_Supplied records_:
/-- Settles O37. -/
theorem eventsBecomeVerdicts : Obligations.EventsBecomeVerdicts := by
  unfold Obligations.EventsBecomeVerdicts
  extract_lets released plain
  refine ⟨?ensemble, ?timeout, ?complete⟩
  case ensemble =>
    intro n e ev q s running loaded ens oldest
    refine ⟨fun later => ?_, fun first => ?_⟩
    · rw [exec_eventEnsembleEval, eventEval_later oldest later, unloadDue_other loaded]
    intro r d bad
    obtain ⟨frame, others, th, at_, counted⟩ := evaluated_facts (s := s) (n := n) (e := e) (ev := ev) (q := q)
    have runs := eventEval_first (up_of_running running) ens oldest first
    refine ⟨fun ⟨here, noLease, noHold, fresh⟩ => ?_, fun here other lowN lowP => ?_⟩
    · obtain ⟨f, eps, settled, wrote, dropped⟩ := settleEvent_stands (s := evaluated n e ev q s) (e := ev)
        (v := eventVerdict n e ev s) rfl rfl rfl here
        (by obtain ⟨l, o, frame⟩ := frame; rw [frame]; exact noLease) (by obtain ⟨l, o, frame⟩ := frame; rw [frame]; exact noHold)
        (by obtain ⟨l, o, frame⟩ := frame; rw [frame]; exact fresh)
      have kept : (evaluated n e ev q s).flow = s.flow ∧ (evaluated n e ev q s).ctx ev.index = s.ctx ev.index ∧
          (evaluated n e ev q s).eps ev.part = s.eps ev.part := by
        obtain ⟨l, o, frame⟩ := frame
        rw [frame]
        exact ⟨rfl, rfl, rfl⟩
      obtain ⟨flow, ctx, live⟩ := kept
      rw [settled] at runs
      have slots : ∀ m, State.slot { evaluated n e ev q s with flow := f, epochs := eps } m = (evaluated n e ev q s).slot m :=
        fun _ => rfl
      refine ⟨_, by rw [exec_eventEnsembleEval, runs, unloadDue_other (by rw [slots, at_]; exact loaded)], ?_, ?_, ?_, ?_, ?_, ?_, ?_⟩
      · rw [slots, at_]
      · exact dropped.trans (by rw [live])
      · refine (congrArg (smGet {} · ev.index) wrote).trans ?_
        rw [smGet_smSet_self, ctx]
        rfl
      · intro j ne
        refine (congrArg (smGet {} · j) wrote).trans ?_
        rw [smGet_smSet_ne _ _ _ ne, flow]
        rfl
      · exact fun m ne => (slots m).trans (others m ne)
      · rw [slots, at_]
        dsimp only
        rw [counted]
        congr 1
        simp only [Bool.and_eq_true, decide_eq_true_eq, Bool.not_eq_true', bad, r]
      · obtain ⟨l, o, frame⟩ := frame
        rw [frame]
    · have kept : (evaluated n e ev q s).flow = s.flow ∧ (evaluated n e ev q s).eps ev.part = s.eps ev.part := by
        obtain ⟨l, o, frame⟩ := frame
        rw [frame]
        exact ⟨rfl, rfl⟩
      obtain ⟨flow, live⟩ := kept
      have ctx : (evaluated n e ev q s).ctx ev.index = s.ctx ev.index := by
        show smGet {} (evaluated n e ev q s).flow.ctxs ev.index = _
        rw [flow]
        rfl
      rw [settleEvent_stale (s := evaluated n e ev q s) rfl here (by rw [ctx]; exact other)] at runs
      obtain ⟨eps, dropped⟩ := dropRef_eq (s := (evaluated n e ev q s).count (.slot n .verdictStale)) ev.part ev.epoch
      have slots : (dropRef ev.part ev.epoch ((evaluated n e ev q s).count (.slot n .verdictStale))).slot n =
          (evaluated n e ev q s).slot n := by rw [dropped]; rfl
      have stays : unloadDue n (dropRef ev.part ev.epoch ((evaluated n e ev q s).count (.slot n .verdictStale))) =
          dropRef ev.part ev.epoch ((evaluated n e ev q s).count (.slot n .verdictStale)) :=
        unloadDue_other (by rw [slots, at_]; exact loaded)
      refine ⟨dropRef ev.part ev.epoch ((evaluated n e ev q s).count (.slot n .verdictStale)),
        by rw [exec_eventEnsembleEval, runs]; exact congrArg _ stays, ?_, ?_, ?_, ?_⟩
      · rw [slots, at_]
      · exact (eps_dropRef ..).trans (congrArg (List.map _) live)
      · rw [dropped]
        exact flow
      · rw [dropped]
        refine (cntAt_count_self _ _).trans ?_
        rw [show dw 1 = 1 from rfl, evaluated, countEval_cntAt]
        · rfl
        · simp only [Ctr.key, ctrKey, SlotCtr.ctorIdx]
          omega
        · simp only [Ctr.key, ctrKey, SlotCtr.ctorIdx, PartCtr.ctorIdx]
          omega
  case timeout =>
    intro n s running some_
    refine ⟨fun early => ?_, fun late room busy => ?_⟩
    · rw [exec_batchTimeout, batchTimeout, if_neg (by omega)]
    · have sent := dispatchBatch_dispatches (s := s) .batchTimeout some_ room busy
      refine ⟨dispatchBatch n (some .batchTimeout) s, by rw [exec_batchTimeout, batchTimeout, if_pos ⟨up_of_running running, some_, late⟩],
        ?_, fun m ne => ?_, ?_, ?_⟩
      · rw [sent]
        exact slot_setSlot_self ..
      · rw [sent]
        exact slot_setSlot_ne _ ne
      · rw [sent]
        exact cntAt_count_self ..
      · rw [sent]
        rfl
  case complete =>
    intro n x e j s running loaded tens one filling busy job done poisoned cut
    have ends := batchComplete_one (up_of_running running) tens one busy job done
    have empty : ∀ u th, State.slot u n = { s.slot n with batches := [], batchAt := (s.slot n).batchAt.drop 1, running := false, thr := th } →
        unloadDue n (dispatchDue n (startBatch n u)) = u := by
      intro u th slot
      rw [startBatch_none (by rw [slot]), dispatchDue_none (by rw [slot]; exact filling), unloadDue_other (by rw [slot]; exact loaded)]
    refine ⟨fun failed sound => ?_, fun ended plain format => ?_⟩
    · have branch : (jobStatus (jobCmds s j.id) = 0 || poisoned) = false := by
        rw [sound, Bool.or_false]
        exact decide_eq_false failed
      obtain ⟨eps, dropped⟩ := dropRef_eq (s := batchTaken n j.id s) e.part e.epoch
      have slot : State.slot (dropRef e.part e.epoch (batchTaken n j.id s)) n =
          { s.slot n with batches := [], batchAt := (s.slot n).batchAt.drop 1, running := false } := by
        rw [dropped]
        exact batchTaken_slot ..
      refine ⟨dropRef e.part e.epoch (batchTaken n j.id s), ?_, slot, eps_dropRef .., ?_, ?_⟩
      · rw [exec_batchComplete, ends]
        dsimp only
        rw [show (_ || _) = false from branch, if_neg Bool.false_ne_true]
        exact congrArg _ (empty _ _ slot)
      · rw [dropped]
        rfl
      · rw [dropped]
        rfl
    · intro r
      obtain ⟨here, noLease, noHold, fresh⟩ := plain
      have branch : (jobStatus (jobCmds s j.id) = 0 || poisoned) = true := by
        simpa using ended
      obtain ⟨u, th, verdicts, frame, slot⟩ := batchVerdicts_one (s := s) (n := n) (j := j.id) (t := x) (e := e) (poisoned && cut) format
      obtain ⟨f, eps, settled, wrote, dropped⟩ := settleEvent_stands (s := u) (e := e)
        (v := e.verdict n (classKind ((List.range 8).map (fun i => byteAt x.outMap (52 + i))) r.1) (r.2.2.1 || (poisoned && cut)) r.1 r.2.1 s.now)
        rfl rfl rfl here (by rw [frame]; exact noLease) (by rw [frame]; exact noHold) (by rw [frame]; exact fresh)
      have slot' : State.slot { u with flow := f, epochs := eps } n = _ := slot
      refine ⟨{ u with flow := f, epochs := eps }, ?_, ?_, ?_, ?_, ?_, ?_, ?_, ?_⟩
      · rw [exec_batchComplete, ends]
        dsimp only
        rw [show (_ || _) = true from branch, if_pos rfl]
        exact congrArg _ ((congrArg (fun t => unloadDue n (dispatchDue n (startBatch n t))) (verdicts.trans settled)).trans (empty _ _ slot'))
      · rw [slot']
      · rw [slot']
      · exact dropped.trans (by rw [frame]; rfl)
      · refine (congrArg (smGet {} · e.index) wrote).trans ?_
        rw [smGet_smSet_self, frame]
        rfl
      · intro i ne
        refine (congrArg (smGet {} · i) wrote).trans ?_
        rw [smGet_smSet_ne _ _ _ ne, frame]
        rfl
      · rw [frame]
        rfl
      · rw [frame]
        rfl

_What to produce_:
Every line from the first entry to the line containing "rw [smGet_smSet_ne _ _ _ ne, flow]" should be transcribed exactly, and nothing beyond it.

_Task result_:
/-- Settles O37. -/
theorem eventsBecomeVerdicts : Obligations.EventsBecomeVerdicts := by
  unfold Obligations.EventsBecomeVerdicts
  extract_lets released plain
  refine ⟨?ensemble, ?timeout, ?complete⟩
  case ensemble =>
    intro n e ev q s running loaded ens oldest
    refine ⟨fun later => ?_, fun first => ?_⟩
    · rw [exec_eventEnsembleEval, eventEval_later oldest later, unloadDue_other loaded]
    intro r d bad
    obtain ⟨frame, others, th, at_, counted⟩ := evaluated_facts (s := s) (n := n) (e := e) (ev := ev) (q := q)
    have runs := eventEval_first (up_of_running running) ens oldest first
    refine ⟨fun ⟨here, noLease, noHold, fresh⟩ => ?_, fun here other lowN lowP => ?_⟩
    · obtain ⟨f, eps, settled, wrote, dropped⟩ := settleEvent_stands (s := evaluated n e ev q s) (e := ev)
        (v := eventVerdict n e ev s) rfl rfl rfl here
        (by obtain ⟨l, o, frame⟩ := frame; rw [frame]; exact noLease) (by obtain ⟨l, o, frame⟩ := frame; rw [frame]; exact noHold)
        (by obtain ⟨l, o, frame⟩ := frame; rw [frame]; exact fresh)
      have kept : (evaluated n e ev q s).flow = s.flow ∧ (evaluated n e ev q s).ctx ev.index = s.ctx ev.index ∧
          (evaluated n e ev q s).eps ev.part = s.eps ev.part := by
        obtain ⟨l, o, frame⟩ := frame
        rw [frame]
        exact ⟨rfl, rfl, rfl⟩
      obtain ⟨flow, ctx, live⟩ := kept
      rw [settled] at runs
      have slots : ∀ m, State.slot { evaluated n e ev q s with flow := f, epochs := eps } m = (evaluated n e ev q s).slot m :=
        fun _ => rfl
      refine ⟨_, by rw [exec_eventEnsembleEval, runs, unloadDue_other (by rw [slots, at_]; exact loaded)], ?_, ?_, ?_, ?_, ?_, ?_, ?_⟩
      · rw [slots, at_]
      · exact dropped.trans (by rw [live])
      · refine (congrArg (smGet {} · ev.index) wrote).trans ?_
        rw [smGet_smSet_self, ctx]
        rfl
      · intro j ne
        refine (congrArg (smGet {} · j) wrote).trans ?_
        rw [smGet_smSet_ne _ _ _ ne, flow]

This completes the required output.